Hollywood, theme parks and shopping malls still top the lists for many Chinese tourists in Los Angeles. But more family travelers are taking to activities that offer a blend of educational and cultural experiences.
“Chinese tourists give the world an impression of taking photos and only buying things on their overseas tours,” said Liu’s mother. “We will go shopping, too, but learning different cultures and experiencing new ways of life are more important. That’s the reason why we take this trip.”
The mother said the family had taken annual vacations overseas for many years, and it was those tours that helped change their mindset about tourism.
“We want to learn about the real life of American people and how they think of China,” she said. At the Getty Center, she was mostly impressed by the American audience’s interest in the Dunhuang art. “They were so attentive. Some of them even took notes,” she said.

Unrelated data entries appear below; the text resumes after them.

-- ==== Sys2Proof/Laws/State.lean ====
section
/-! SUPPORT. What each update of a record leaves in every other field of the state, and what a read after an update gives. -/

namespace Sys2Proof.Machine

/-- Changing threads changes the table of threads alone. -/
theorem State.foldThreads_eq (s : State) (wg : Nat) (l : List Nat) (f : Nat → Thread → Thread) :
    l.foldl (fun s t => s.modThread wg t (f t)) s =
      { s with threads := (l.foldl (fun s t => s.modThread wg t (f t)) s).threads } := by
  induction l generalizing s with
  | nil => rfl
  | cons t l ih => simp only [List.foldl_cons]; rw [ih]; rfl

theorem State.modThreads_eq (s : State) (wg : Nat) (l : List Nat) (f : Thread → Thread) :
    s.modThreads wg l f = { s with threads := (s.modThreads wg l f).threads } :=
  s.foldThreads_eq wg (dedup l) (fun _ => f)

theorem State.modEach_eq (s : State) (wg : Nat) (l : List Nat) (f : Nat → Thread → Thread) :
    s.modEach wg l f = { s with threads := (s.modEach wg l f).threads } :=
  s.foldThreads_eq wg (dedup l) f

@[simp] theorem State.setThread_agenda (s : State) (wg tid : Nat) (t : Thread) : (s.setThread wg tid t).agenda = s.agenda := rfl
@[simp] theorem State.setThread_clock (s : State) (wg tid : Nat) (t : Thread) : (s.setThread wg tid t).clock = s.clock := rfl
@[simp] theorem State.setThread_draws (s : State) (wg tid : Nat) (t : Thread) : (s.setThread wg tid t).draws = s.draws := rfl
@[simp] theorem State.setThread_nextId (s : State) (wg tid : Nat) (t : Thread) : (s.setThread wg tid t).nextId = s.nextId := rfl
@[simp] theorem State.setThread_cur (s : State) (wg tid : Nat) (t : Thread) : (s.setThread wg tid t).cur = s.cur := rfl
@[simp] theorem State.setThread_raised (s : State) (wg tid : Nat) (t : Thread) : (s.setThread wg tid t).raised = s.raised := rfl
@[simp] theorem State.setThread_mem (s : State) (wg tid : Nat) (t : Thread) : (s.setThread wg tid t).mem = s.mem := rfl
@[simp] theorem State.setThread_groups (s : State) (wg tid : Nat) (t : Thread) : (s.setThread wg tid t).groups = s.groups := rfl
@[simp] theorem State.setThread_bins (s : State) (wg tid : Nat) (t : Thread) : (s.setThread wg tid t).bins = s.bins := rfl
@[simp] theorem State.setThread_wgs (s : State) (wg tid : Nat) (t : Thread) : (s.setThread wg tid t).wgs = s.wgs := rfl
@[simp] theorem State.setThread_gangs (s : State) (wg tid : Nat) (t : Thread) : (s.setThread wg tid t).gangs = s.gangs := rfl
@[simp] theorem State.setThread_launches (s : State) (wg tid : Nat) (t : Thread) : (s.setThread wg tid t).launches = s.launches := rfl
@[simp] theorem State.setThread_flights (s : State) (wg tid : Nat) (t : Thread) : (s.setThread wg tid t).flights = s.flights := rfl
@[simp] theorem State.setThread_tiles (s : State) (wg tid : Nat) (t : Thread) : (s.setThread wg tid t).tiles = s.tiles := rfl
@[simp] theorem State.setThread_engines (s : State) (wg tid : Nat) (t : Thread) : (s.setThread wg tid t).engines = s.engines := rfl
@[simp] theorem State.setThread_locks (s : State) (wg tid : Nat) (t : Thread) : (s.setThread wg tid t).locks = s.locks := rfl
@[simp] theorem State.setThread_l1 (s : State) (wg tid : Nat) (t : Thread) : (s.setThread wg tid t).l1 = s.l1 := rfl
@[simp] theorem State.setThread_llcDirty (s : State) (wg tid : Nat) (t : Thread) : (s.setThread wg tid t).llcDirty = s.llcDirty := rfl
@[simp] theorem State.setThread_poison (s : State) (wg tid : Nat) (t : Thread) : (s.setThread wg tid t).poison = s.poison := rfl
@[simp] theorem State.setThread_tlb (s : State) (wg tid : Nat) (t : Thread) : (s.setThread wg tid t).tlb = s.tlb := rfl
@[simp] theorem State.setThread_stt (s : State) (wg tid : Nat) (t : Thread) : (s.setThread wg tid t).stt = s.stt := rfl
@[simp] theorem State.setThread_cores (s : State) (wg tid : Nat) (t : Thread) : (s.setThread wg tid t).cores = s.cores := rfl
@[simp] theorem State.setThread_dies (s : State) (wg tid : Nat) (t : Thread) : (s.setThread wg tid t).dies = s.dies := rfl
@[simp] theorem State.setThread_worlds (s : State) (wg tid : Nat) (t : Thread) : (s.setThread wg tid t).worlds = s.worlds := rfl
@[simp] theorem State.setThread_versions (s : State) (wg tid : Nat) (t : Thread) : (s.setThread wg tid t).versions = s.versions := rfl
@[simp] theorem State.setThread_injects (s : State) (wg tid : Nat) (t : Thread) : (s.setThread wg tid t).injects = s.injects := rfl
@[simp] theorem State.setThread_powered (s : State) (wg tid : Nat) (t : Thread) : (s.setThread wg tid t).powered = s.powered := rfl
@[simp] theorem State.setThread_iod (s : State) (wg tid : Nat) (t : Thread) : (s.setThread wg tid t).iod = s.iod := rfl
@[simp] theorem State.setThread_garrun (s : State) (wg tid : Nat) (t : Thread) : (s.setThread wg tid t).garrun = s.garrun := rfl
@[simp] theorem State.setThread_checker (s : State) (wg tid : Nat) (t : Thread) : (s.setThread wg tid t).checker = s.checker := rfl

At the Asian Art Museum in San Francisco, China has overtaken Europe as the largest source of international visitors so far this year. The museum has launched a “China Ready” program, including Chineselanguage guidebooks and a docent service, in response to the rising demand.
Family travelers are seeking not only new but also more immersive experiences. There is an increasing trend for more cultural or educational travel experiences that can be shared with friends and family, according to the family targeted work plan of Visit California, a nonprofit organization that promotes California on behalf of the state’s tourism industry.
While the primary market for family travel is domestic, California has seen the economic benefits of the increasing number of international visitors with children.
Among those, Chinese families make up 25 percent, well ahead of Canada and Mexico, according to the work plan.
“We think the millennial, and potentially the younger kids, are all about personal enrichment, and there are a lot of synergies between California and young Chinese travelers that really want to discover the world,” said Leona Reed, associate vice-president of global marketing with Visit California.
“They want to make themselves better and more educated,” she said, adding that California offered the opportunity for tourists to sample different cultures.
The reason is the growth of China’s middle class, and more people can afford multiple overseas tours to seek intellectual experiences, said Charlie Gu, director of tourism with China Luxury Advisors, a Chinese consumer-strategy consultant. His firm helped launch the Chinese-language channel on WeChat for the Getty.
“The major force of overseas Chinese tourists would be those born in the 1980s and 1990s, and many of them are interested in art,” he said.
Liu Zichen (left), a Chinese student at a Los Angeles college, and his mother (right) and aunt visit the Getty Center in Los Angeles on their summer vacation.